=== Begin Enclosure ===

theorem wf_installHandles {n : Nat} {ps : List (Nat × Nat)} : ∀ (l : List (Nat × W64)) (m u : Sparse Handle),
    swf Handle.zero m = true → installHandles n ps m l = some u → swf Handle.zero u = true := by
  intro l
  induction l with
  | nil => intro m u h e; cases e; exact h
  | cons x t ih =>
    intro m u h e
    obtain ⟨k, w⟩ := x
    unfold installHandles at e
    dsimp only at e
    split at e
    · cases e
    · exact ih _ _ (swf_sput _ _ _ _ h) e
theorem wf_freedHandles {m : Sparse Handle} (h : swf Handle.zero m = true) : swf Handle.zero (freedHandles m) = true :=
  swf_foldl _ _ (fun _ _ => swf_sput _ _ _ _) _ _ h
theorem wf_handlesAfter {g : Cfg} {u : Sparse Handle} (h : swf Handle.zero s.handles = true) (e : handlesAfter s g = some u) :
    swf Handle.zero u = true := by
  unfold handlesAfter at e
  split at e
  · exact wf_installHandles _ _ _ (wf_freedHandles h) e
  · cases e; exact h
theorem canon_handles (h : Canon s) : swf Handle.zero s.handles = true := h.2.2.2.2.2.2.2.1
theorem keep_handlesFrom {v : Sparse Handle} (h : Keep r s) (hv : Canon r → swf Handle.zero v = true) :
    Keep r { s with handles := v } :=
  ⟨⟨⟨h.ok.1, h.ok.2.1, fun k => (keep_handles (v := v) (.refl s) fun _ => hv k).ok.2.2 (h.ok.2.2 k)⟩, h.mid.2⟩, h.2⟩
theorem keep_emptyAll {m : Sparse Handle} (h : Keep r s) : Keep r (emptyAll s m) :=
  keep_foldl (fun _ _ k => keep_ite (keep_emptyPages k) k) _ _ h
theorem keep_swapHandles {m : Sparse Handle} (h : Keep r s) (hm : Canon r → swf Handle.zero m = true) :
    Keep r (swapHandles s m) := by
  unfold swapHandles
  exact keep_handlesFrom (keep_emptyAll (keep_emptyAll h)) hm
theorem keep_swapMode {b : Bool} (h : Keep r s) : Keep r (swapMode s b) := by
  unfold swapMode
  split
  · exact h
  · exact keep_pages h fun _ => by split <;> first | exact swf_sfill _ _ _ _ _ rfl | rfl
theorem keep_swapLayout {ws : List W64} (h : Keep r s) : Keep r (swapLayout s ws) := by
  unfold swapLayout dmemPut; exact keep_dmem (keep_any h) (swf_sputs _ _ _ _)
theorem keep_clearMarks (h : Keep r s) : Keep r (clearMarks s) := by
  unfold clearMarks
  exact keep_flags h (swf_foldl _ _ (fun _ _ => swf_sput _ _ _ _) _ _)
theorem keep_warnDomain (h : Keep r s) : Keep r (warnDomain s) := keep_ite (keep_report (keep_any h)) h
theorem keep_exchangeSets (h : Keep r s) : Keep r (exchangeSets s) := by unfold exchangeSets; exact keep_any h
theorem keep_ready (h : Keep r s) : Keep r { s with core := if s.core = .loaded then .ready else s.core } :=
  keep_core h (by split <;> first | exact .inr ⟨(by intro e; cases e), (by intro e; cases e)⟩ | exact .inl rfl)
theorem keep_takeSwap (h : Keep r s) : Keep r (takeSwap s) := by
  have hw : ∀ u, handlesAfter s (cfgOf (pageCount s) s.proof) = some u → Canon r → swf Handle.zero u = true :=
    fun u e k => wf_handlesAfter (canon_handles (h.ok.2.2 k)) e
  unfold takeSwap
  dsimp only
  refine keep_warnDomain (keep_ready ?_)
  have h0 : Keep r { s with cfg := cfgOf (pageCount s) s.proof } := keep_any h
  have h1 := keep_swapMode (b := (cfgOf (pageCount s) s.proof).chk) (keep_exchangeSets h0)
  split
  · refine keep_swapLayout (keep_ite (keep_any (keep_ite (keep_clearMarks ?_) ?_)) (keep_ite (keep_clearMarks ?_) ?_)) <;> split
    all_goals first | exact keep_swapHandles h1 (hw _ ‹_›) | exact h1
  · refine keep_ite (keep_any (keep_ite (keep_clearMarks ?_) ?_)) (keep_ite (keep_clearMarks ?_) ?_) <;> split
    all_goals first | exact keep_swapHandles h1 (hw _ ‹_›) | exact h1
theorem ctx_endFence {x : Context} {w : CtxWait} {b : Option Nat} {n : Nat} (h : CtxCanon x) : CtxCanon (endFence w b n x) := by
  unfold endFence
  split
  · dsimp only
    split <;> exact ctx_resume h
  · exact h
theorem keep_endSetFences {w : CtxWait} {b : Option Nat} (h : Keep r s) : Keep r (endSetFences s w b) :=
  keep_woke (keep_modCtx (keep_modCtx h fun _ => ctx_endFence) fun _ => ctx_endFence)
theorem keep_execSetSwap : KeepO s (execSetSwap s) := by
  refine keepO_guarded (.refl s) ?_
  split
  · exact keep_endSetFences (keep_setFailAt (.refl s))
  · exact keep_endSetFences (keep_takeSwap (.refl s))
theorem keep_lostFences (h : Keep r s) : Keep r (lostFences s) := by
  have k : Keep r (if pendingSwap s = some false then s else endSetFences s .sfence none) := keep_ite h (keep_endSetFences h)
  exact keep_ite k (keep_endSetFences k)

/-! ### Run control -/

theorem keep_runRefused (h : Keep r s) : Keep r (runRefused s) := keep_report h
theorem keep_startC0 (h : Keep r s) : Keep r (startC0 s) := by
  unfold startC0; exact keep_woke (keep_modCtx (keep_any h) fun _ k => k)
theorem startC0_hold (s : State) : (startC0 s).flt.holdCore = s.flt.holdCore := by unfold startC0 woke; split <;> rfl
theorem notHeld_of_goFree (h : goFree s = true) : s.flt.holdCore = false := by
  unfold goFree anyHold at h
  revert h
  cases s.flt.holdCore <;> simp
theorem keep_goCmd (h : Keep r s) : Keep r (goCmd s) := by
  unfold goCmd
  split
  · next hg =>
    have hf : s.flt.holdCore = false := notHeld_of_goFree (by revert hg; cases goFree s <;> simp)
    split
    · exact keep_startRun (keep_modSt h) hf
    · exact keep_startRun (keep_modCtx (keep_startC0 h) fun _ k => k) ((startC0_hold s).trans hf)
  · exact keep_ite (keep_startC0 h) (keep_runRefused h)
theorem keep_dropRows {n : Nat} (h : Keep r s) : Keep r (dropRows s n) := by unfold dropRows; exact keep_any h
theorem keep_endWords (h : Keep r s) : Keep r (endWords s c) := by
  unfold endWords
  dsimp only
  refine keep_dealRows (keep_any (keep_runningOf ?_ fun q hq => .inl (List.mem_filter.1 hq).1))
  exact keep_foldl (fun _ _ k => keep_leaveArray (keep_abandon (keep_dropRows k))) _ _ (keep_ite (keep_stAbandon h) h)
theorem keep_resetCtx (h : Keep r s) : Keep r (resetCtx s c) := by
  unfold resetCtx
  dsimp only
  exact keep_settleHolds (keep_setCtx (keep_any (keep_endWords h)) fun _ => ctx_reset)
theorem keep_crstCmd (h : Keep r s) : Keep r (crstCmd s c) := keep_ite (keep_resetCtx h) (keep_runRefused h)
theorem keep_parkCmd (h : Keep r s) : Keep r (parkCmd s) := keep_ite (keep_pushSync (keep_any h)) (keep_runRefused h)
theorem keep_unparkCmd (h : Keep r s) : Keep r (unparkCmd s) := keep_ite (keep_pushSync (keep_any h)) (keep_runRefused h)
theorem keep_writeRunCtl {v : W32} (h : Keep r s) : Keep r (writeRunCtl s v) := by
  unfold writeRunCtl
  split
  · exact h
  · exact keep_goCmd h
  · exact keep_parkCmd h
  · exact keep_unparkCmd h
  · exact keep_crstCmd h
  · exact keep_crstCmd h
  · exact keep_runRefused h
theorem keep_execGo : KeepO s (execGo s) := keep_hosted (.refl s) (keep_goCmd (.refl s))
theorem keep_execPark : KeepO s (execPark s) := keep_hosted (.refl s) (keep_parkCmd (.refl s))
theorem keep_execUnpark : KeepO s (execUnpark s) := keep_hosted (.refl s) (keep_unparkCmd (.refl s))
theorem keep_execCrst : KeepO s (execCrst c s) := keep_hosted (.refl s) (keep_crstCmd (.refl s))

/-! ### The firmware loader: instruction memory changes -/

variable {b : Nat}

theorem mid_loader {fw : Fw} {fc : Nat} {im : Sparse W32} {il : Nat} {en : BitVec 16} {dm : Sparse Byte} {ds : List DmemStore}
    (h : Mid r s) (hi : swf 0 im = true) (hd : swf 0 dm = true) :
    Mid r { s with fw := fw, freeCtr := fc, imem := im, imemLen := il, entry := en, dmem := dm, dmemStep := ds } := by
  refine h.trans ⟨⟨rfl, rfl, fun k => ?_⟩, id⟩
  unfold Canon at *
  simp_all
theorem mid_loaded {im : Sparse W32} {il : Nat} {en : BitVec 16} {dm : Sparse Byte} (h : Mid r s) (hi : swf 0 im = true)
    (hd : swf 0 dm = true) :
    Mid r { s with imem := im, imemLen := il, entry := en, dmem := dm, core := .loaded } := by
  refine h.trans ⟨⟨rfl, rfl, fun k => ?_⟩, fun _ => ⟨fun e => (by cases e), fun e => (by cases e)⟩⟩
  unfold Canon at *
  simp_all
theorem Mid.of (h : Mid r s) (k : Keep s t) : Mid r t := h.trans k.mid
theorem mid_ite {a u : State} {p : Prop} [Decidable p] (ha : Mid r a) (hu : Mid r u) : Mid r (if p then a else u) := by
  split <;> assumption
theorem mid_foldl {α : Type} {f : State → α → State} (hf : ∀ s x, Mid r s → Mid r (f s x)) :
    ∀ (l : List α) (s : State), Mid r s → Mid r (l.foldl f s) := by
  intro l
  induction l with
  | nil => intro s h; exact h
  | cons x t ih => intro s h; exact ih _ (hf s x h)
theorem keep_modFw {f : Fw → Fw} (h : Keep r s) : Keep r (modFw s f) := by unfold modFw; exact keep_any h
theorem keep_fwRefused (h : Keep r s) : Keep r (fwRefused s) := keep_report h
theorem keep_writeFwLen {v : W32} (h : Keep r s) : Keep r (writeFwLen s v) := keep_ite (keep_fwRefused h) (keep_modFw h)
theorem mid_startLoad (h : Mid r s) : Mid r (startLoad s) := by
  unfold startLoad
  split
  · exact h.of (keep_fwRefused (.refl s))
  · exact mid_loader h rfl rfl
theorem mid_loadFail {n : BitVec 4} (h : Mid r s) : Mid r (loadFail s n) := by
  unfold loadFail
  exact Mid.of (mid_loader h (swf_bounded _ _ _) (swf_bounded _ _ _)) (keep_report (.refl _))
theorem mid_loadImage (h : Mid r s) : Mid r (loadImage s) := by
  unfold loadImage
  dsimp only
  exact mid_loaded (h.of (keep_modFw (.refl s))) (swf_sputs 0 _ _ _ rfl) (swf_sputs 0 _ _ _ rfl)
theorem mid_finishLoad (h : Mid r s) : Mid r (finishLoad s) := by
  unfold finishLoad
  exact mid_ite h (mid_ite (mid_loadFail h) (mid_loadImage h))
theorem mid_takeImage {o : Nat} {bs : List Byte} (h : Mid r s) : Mid r (takeImage s o bs) := by
  unfold takeImage
  split
  · exact mid_loadFail h
  · dsimp only
    have k := h.of (keep_modFw (f := fun f => { f with buf := sputs 0 f.buf o bs, rcvd := min (o + bs.length) f.len.toNat }) (.refl s))
    split
    · exact mid_loadFail k
    · exact mid_ite (mid_loadFail h) (mid_finishLoad (mid_ite (k.of (keep_modFw (.refl _))) k))
theorem mid_imemWrite {o : Nat} {bs q : List Byte} (h : Mid r s) : Mid r (imemWrite s o bs q) := by
  unfold imemWrite
  exact mid_ite (h.of (keep_fwRefused (.refl s))) (mid_ite (h.of (keep_modFw (.refl s))) (mid_takeImage h))
theorem keep_sendFrame {f : List Byte} (h : Keep r s) : Keep r (sendFrame s f) := by unfold sendFrame; exact keep_any h
theorem mid_takeHeld {q : FwHeld} (h : Mid r s) : Mid r (takeHeld s q) := (mid_imemWrite h).of (keep_sendFrame (.refl _))
theorem mid_zeroDone (h : Mid r s) : Mid r (zeroDone s) := by
  have k := h.of (keep_modFw (f := fun f => { f with held := [] }) (.refl s))
  unfold zeroDone
  dsimp only
  exact mid_foldl (fun _ _ => mid_takeHeld) _ _ (mid_ite (mid_loadFail k) (k.of (keep_modFw (.refl _))))
theorem midO_guarded {p : Bool} (h : Mid r s) (k : Mid r t) : MidO r (guarded p s t) :=
  ⟨_, rfl, mid_ite (mid_ite h k) h⟩
theorem midO_occurs {p : Bool} (h : Mid r s) (k : Mid r t) : MidO r (occurs p s t) := ⟨_, rfl, mid_ite k h⟩
/-- A host's access that acts now, or waits for the end of the step. -/
theorem mid_hosted {p : Bool} {m : Mgmt} (h : Mid r s) (k : Mid r t) : MidO r (hosted s p m t) :=
  midO_guarded h (mid_ite k (h.of (keep_later (.refl s))))
theorem mid_hostedAt {p : Bool} {a : Nat} {bs : List Byte} (h : Mid r s) (k : Mid r t) : MidO r (hostedAt s p a bs t) := by
  unfold hostedAt
  split
  · exact midO_guarded h (h.of (keep_urge (keep_later (.refl s))))
  · exact mid_hosted h k
theorem mid_execLoad : MidO s (execLoad s) := mid_hosted (.refl s) (mid_startLoad (.refl s))
theorem mid_execImemWindowWrite {o : Nat} {bs : List Byte} : MidO s (execImemWindowWrite o bs s) :=
  mid_hosted (.refl s) (mid_imemWrite (.refl s))
theorem keep_hostDmem {o : Nat} {bs : List Byte} (h : Keep r s) : Keep r (hostDmem s o bs) :=
  keep_ite (keep_fwRefused h) (keep_dmemWrite h)
theorem keep_execDmemWindowWrite {o : Nat} {bs : List Byte} : KeepO s (execDmemWindowWrite o bs s) :=
  keep_hosted (.refl s) (keep_hostDmem (.refl s))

=== End Enclosure ===

_Task description_
When the line with "(writeRunCtl s v) := by" is reached in the data above, begin copying, and stop after the line with "theorem Mid.of (h"; copy each line exactly, both ends included.

_Problem solution_
theorem keep_writeRunCtl {v : W32} (h : Keep r s) : Keep r (writeRunCtl s v) := by
  unfold writeRunCtl
  split
  · exact h
  · exact keep_goCmd h
  · exact keep_parkCmd h
  · exact keep_unparkCmd h
  · exact keep_crstCmd h
  · exact keep_crstCmd h
  · exact keep_runRefused h
theorem keep_execGo : KeepO s (execGo s) := keep_hosted (.refl s) (keep_goCmd (.refl s))
theorem keep_execPark : KeepO s (execPark s) := keep_hosted (.refl s) (keep_parkCmd (.refl s))
theorem keep_execUnpark : KeepO s (execUnpark s) := keep_hosted (.refl s) (keep_unparkCmd (.refl s))
theorem keep_execCrst : KeepO s (execCrst c s) := keep_hosted (.refl s) (keep_crstCmd (.refl s))

/-! ### The firmware loader: instruction memory changes -/

variable {b : Nat}

theorem mid_loader {fw : Fw} {fc : Nat} {im : Sparse W32} {il : Nat} {en : BitVec 16} {dm : Sparse Byte} {ds : List DmemStore}
    (h : Mid r s) (hi : swf 0 im = true) (hd : swf 0 dm = true) :
    Mid r { s with fw := fw, freeCtr := fc, imem := im, imemLen := il, entry := en, dmem := dm, dmemStep := ds } := by
  refine h.trans ⟨⟨rfl, rfl, fun k => ?_⟩, id⟩
  unfold Canon at *
  simp_all
theorem mid_loaded {im : Sparse W32} {il : Nat} {en : BitVec 16} {dm : Sparse Byte} (h : Mid r s) (hi : swf 0 im = true)
    (hd : swf 0 dm = true) :
    Mid r { s with imem := im, imemLen := il, entry := en, dmem := dm, core := .loaded } := by
  refine h.trans ⟨⟨rfl, rfl, fun k => ?_⟩, fun _ => ⟨fun e => (by cases e), fun e => (by cases e)⟩⟩
  unfold Canon at *
  simp_all
theorem Mid.of (h : Mid r s) (k : Keep s t) : Mid r t := h.trans k.mid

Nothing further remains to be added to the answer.